Stored data
====================

-- ==== Sys2Proof/Machine/Operands.lean ====
section
/-! DEFINITION. The values the operations compute: channel numbers (spec/30_encoding.md R71), the index advances, the
compare reload (spec/40_position.md R87), the duties, the countdown and the divider (spec/41_refresh.md R91 to R94),
and the calibration duty (R72). -/

namespace Sys2Proof.Machine

/-- Channel 0, MAP (R71). -/
def chMap : ChanNo := 0
/-- Channel 1, RPM (R71). -/
def chRpm : ChanNo := 1
/-- Channel 2, VSS (R71). -/
def chVss : ChanNo := 2
/-- Channel 3, TPS (R71). -/
def chTps : ChanNo := 3

/-- `(POS_IDX + 1) mod ROT_LEN` (R85). -/
def nextPos (p : PosNo) : PosNo := BitVec.ofNat 5 ((p.toNat + 1) % rotLen)

/-- `(ADC_IDX + 1) mod NCHAN` (R98). -/
def nextChan (k : ChanNo) : ChanNo := BitVec.ofNat 2 ((k.toNat + 1) % nChan)

/-- `next_delay(rpm, d)`, the exact product (R87). -/
def nextDelay (c : Config) (rpm : Sample) (d : Nat) : Nat := (c.baseMin + rpm.toNat) * d

/-- `tps_duty(t)`, the clamp (R91). -/
def tpsDuty (c : Config) (t : Sample) : Sample :=
  if t < c.tpsMin then c.tpsMin else if c.tpsMax < t then c.tpsMax else t

/-- `map_duty(f, m)` with the latched BARO_DUTY (R92). -/
def mapDuty (f : Bool) (baroDuty m : Sample) : Sample := if f then baroDuty else m

/-- `deb_next(d)`, which never wraps below 0 (R93). -/
def debNext (d : Nat) : Nat := if d = 0 then 0 else d - 1

/-- `vss_next(div, pin, v)`: decrement, then test for zero (R94). At div = 0 the spec gives no value: a free value
(log 11). -/
def vssNext (c : Config) (div : Nat) (pin : Bool) (v : Sample) : Nat × Bool :=
  match div with
  | 0 => Config.vssNextAtZero pin v
  | 1 => (c.vssBase + v.toNat, !pin)
  | d + 2 => (d + 1, pin)

/-- The calibration duty RESET latches (R37, R72, R136). -/
def calDuty (c : Config) : CalSel → Sample
  | .low => c.baroDutyLo
  | .high => c.baroDutyHi

/-- `(ROT_CNT + 1) mod 2^CMP_W` (R109). -/
def nextRotCnt (s : State) : Nat := (s.rotCnt + 1) % 2 ^ s.cfg.cmpW

/-- `(PWM_CNT + 1) mod 2^PWM_W` (R111). -/
def nextPwmCnt (n : BitVec 8) : BitVec 8 := BitVec.ofNat 8 ((n.toNat + 1) % 2 ^ pwmW)

end Sys2Proof.Machine
end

====================

### What you have to do
Of all the entries above, retype exactly the lines from the line with "def chVss : ChanNo := 2" to the line with "product (R87). -/", both included, and no others.

### Answer for the task
def chVss : ChanNo := 2
/-- Channel 3, TPS (R71). -/
def chTps : ChanNo := 3

/-- `(POS_IDX + 1) mod ROT_LEN` (R85). -/
def nextPos (p : PosNo) : PosNo := BitVec.ofNat 5 ((p.toNat + 1) % rotLen)

/-- `(ADC_IDX + 1) mod NCHAN` (R98). -/
def nextChan (k : ChanNo) : ChanNo := BitVec.ofNat 2 ((k.toNat + 1) % nChan)

/-- `next_delay(rpm, d)`, the exact product (R87). -/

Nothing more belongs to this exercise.